Kalya was spared violence in the 1936–39 Arab revolt due to good relations with the Arabs; the plant employed many Arab laborers from Jericho. Despite negotiations between the kibbutz leadership and Jordan's Arab Legion to preserve the kibbutz under Jordanian control at the time of the 1948 Arab–Israeli War, the imprisonment of Jews in the Jordanian-held Naharayim complex and the Kfar Etzion massacre led David Ben-Gurion to call for the residents' evacuation and their consolidation in the southern Dead Sea. Residents of Kalya and nearby Beit HaArava ultimately fled by boat on 20 May 1948, and the two kibbutzim were destroyed by the Jordanians.

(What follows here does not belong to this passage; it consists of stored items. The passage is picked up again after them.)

-- ==== Sys2Proof/Machine/Average.lean ====
section
/-! DEFINITION. The averaging and decimation engine (spec/44_relay_averaging.md, R293 to R302). -/

namespace Sys2Proof.Machine

/-- `tdiv(a, b)`: the quotient rounded toward zero (R16). -/
def tdiv (a b : Int) : Int := Int.tdiv a b

/-- `ceil_div(a, b)` (R16). -/
def ceilDiv (a b : Nat) : Nat := (a + b - 1) / b

/-- One sample: distance word, pulse-width word (R105). -/
abbrev Sample := Word × Word

/-- `View(F)`: a stored frame read as a scan (R293). -/
structure ScanView where
  frame : List Byte
  nP : Nat
  nE : Nat
  nPts : Nat
  dc : Word
  deriving DecidableEq, Repr

/-- Offset of `numberOfPoints` (R293). -/
def ScanView.offPts (v : ScanView) : Nat := 12 + 4 * v.nP

/-- Offset of the first sample (R293). -/
def ScanView.offData (v : ScanView) : Nat := v.offPts + 4

/-- Bytes per sample (R293). -/
def ScanView.bps (v : ScanView) : Nat := bytesPerSample v.dc

/-- `View(F)`, or nothing for an ill-formed frame (R293). -/
def scanView (f : List Byte) : Option ScanView :=
  let t := f.length
  let nP := s32 (beAt f 8)
  let offPts := 12 + 4 * nP.toNat
  let par := scanParams (beAt f) nP.toNat
  let nE := echoCount par
  let nPts := s32 (beAt f offPts)
  let bps := bytesPerSample par[8]
  if t < 20 ∨ t ≠ 12 + (beAt f 4).toNat then none
  else if nP < 0 ∨ offPts + 4 > t - 4 then none
  else if nE < 1 ∨ nE > Config.maxEchoes then none
  else if nPts < 0 ∨ nPts > Config.maxPoints then none
  else if bps = 0 then none
  else if offPts + 4 + nPts.toNat * nE.toNat * bps ≠ t - 4 then none
  else some { frame := f, nP := nP.toNat, nE := nE.toNat, nPts := nPts.toNat, dc := par[8] }

/-- `(D(F, p, e), W(F, p, e))`; a frame without pulse widths gives 0 for the second, which nothing emits (R293). -/
def ScanView.sample (v : ScanView) (p e : Nat) : Sample :=
  let o := v.offData + (p * v.nE + e) * v.bps
  (beAt v.frame o, if v.bps = 8 then beAt v.frame (o + 4) else 0#32)

/-- `AvgDist(d)`: the sentinel rule, with the count of valid samples (R295). -/
def avgDist (d : List Word) : Word × Nat :=
  let cNE := d.count Config.noEcho
  let cNZ := d.count Config.noise
  let valid := d.filter (fun w => w != Config.noEcho && w != Config.noise)
  if valid.length = 0 then (if cNE ≥ cNZ then Config.noEcho else Config.noise, 0)
  else (u32 (tdiv (valid.map s32).sum valid.length), valid.length)

/-- `AvgPW(w, nV, pwdiv)` (R296): the sum is over all samples; `pwdiv` chooses the divisor. -/
def avgPw (w : List Word) (nV : Nat) (pwdiv : Bool) : Word :=
  let sum := (w.map s32).sum
  u32 (if pwdiv = false then tdiv sum w.length else if nV = 0 then 0 else tdiv sum nV)

/-- Distance and pulse width of a group of samples, averaged together: the valid count of the distances is the one the pulse
widths use (R297, R299, R300). -/
def avgSample (xs : List Sample) (pwdiv : Bool) : Sample :=
  let d := avgDist (xs.map Prod.fst)
  (d.1, avgPw (xs.map Prod.snd) d.2 pwdiv)

/-- Stage a, scan averaging: a row of echoes for every point (R297). -/
def stageA (views : List ScanView) (nPts nE : Nat) (pwdiv : Bool) : List (List Sample) :=
  (List.range nPts).map fun p =>
    (List.range nE).map fun e => avgSample (views.map fun v => v.sample p e) pwdiv

/-- Group `g` of the points: those with `g * M <= p < (g + 1) * M`, fewer at the end (R298). -/
def pointGroup (rows : List (List Sample)) (m g : Nat) : List (List Sample) := (rows.drop (g * m)).take m

/-- Stage b, point averaging: echo `e` of a group with echo `e` of its other points only (R298 to R300). -/
def stageB (rows : List (List Sample)) (m nOut nE : Nat) (pwdiv : Bool) : List (List Sample) :=
  (List.range nOut).map fun g =>
    (List.range nE).map fun e =>
      avgSample ((pointGroup rows m g).map fun row => row.getD e (0#32, 0#32)) pwdiv

/-- The bytes of one sample in the output (R301). -/
def sampleBytes (bps : Nat) (x : Sample) : List Byte := if bps = 8 then be32 x.1 ++ be32 x.2 else be32 x.1

/-- Step c, re-serialisation from the first frame of the cycle (R301): Length and point count corrected, samples replaced, a
fresh CRC. -/
def reserialise (v : ScanView) (rows : List (List Sample)) (nOut : Nat) : List Byte :=
  let length := (beAt v.frame 4).toNat - (v.nPts - nOut) * v.nE * v.bps
  stamped (v.frame.take 4 ++ be32 (BitVec.ofNat 32 length) ++ (v.frame.drop 8).take (v.offPts - 8)
    ++ be32 (BitVec.ofNat 32 nOut) ++ rows.flatMap (fun row => row.flatMap (sampleBytes v.bps)))

/-- Two views agree in `nP`, `nE`, `dc` and `nPts` (R294). -/
def ScanView.agrees (v w : ScanView) : Bool :=
  decide (v.nP = w.nP ∧ v.nE = w.nE ∧ v.dc = w.dc ∧ v.nPts = w.nPts)

/-- `Average(S, N, M, pwdiv)` for the frames in order of arrival, or nothing outside its domain (R294, R302). -/
def average (frames : List (List Byte)) (m : Nat) (pwdiv : Bool) : Option (List Byte) :=
  match frames.mapM scanView with
  | none => none
  | some [] => none
  | some (v :: rest) =>
    if rest.all v.agrees then
      let nOut := ceilDiv v.nPts m
      some (reserialise v (stageB (stageA (v :: rest) v.nPts v.nE pwdiv) m nOut v.nE pwdiv) nOut)
    else none

end Sys2Proof.Machine
end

The area remained unpopulated save a Jordanian military camp.

Following Israel's occupation of the West Bank from Jordan in the 1967 Six-Day War, Kalya was re-established as a paramilitary Nahal settlement in 1968, the first in the area. Civilians temporarily settled in the deserted Jordanian army camp in 1972 while planting the first date palms and building permanent houses. The completed homes were populated in 1974.

According to ARIJ, Israel expropriated 955 dunums of land in 1968 from the Palestinian village of as-Sawahira ash-Sharqiya in order to construct Kalya.

==Economy==
Kalya has a population of 300 and depends mainly on agriculture, primarily consisting of dairy farming and raising date palms, watermelons and cherry tomatoes. The kibbutz also runs the Israel Nature and Parks Authority visitor's centre of the nearby Qumran Caves, where the Dead Sea Scrolls were found. At one time, the kibbutz operated a water park.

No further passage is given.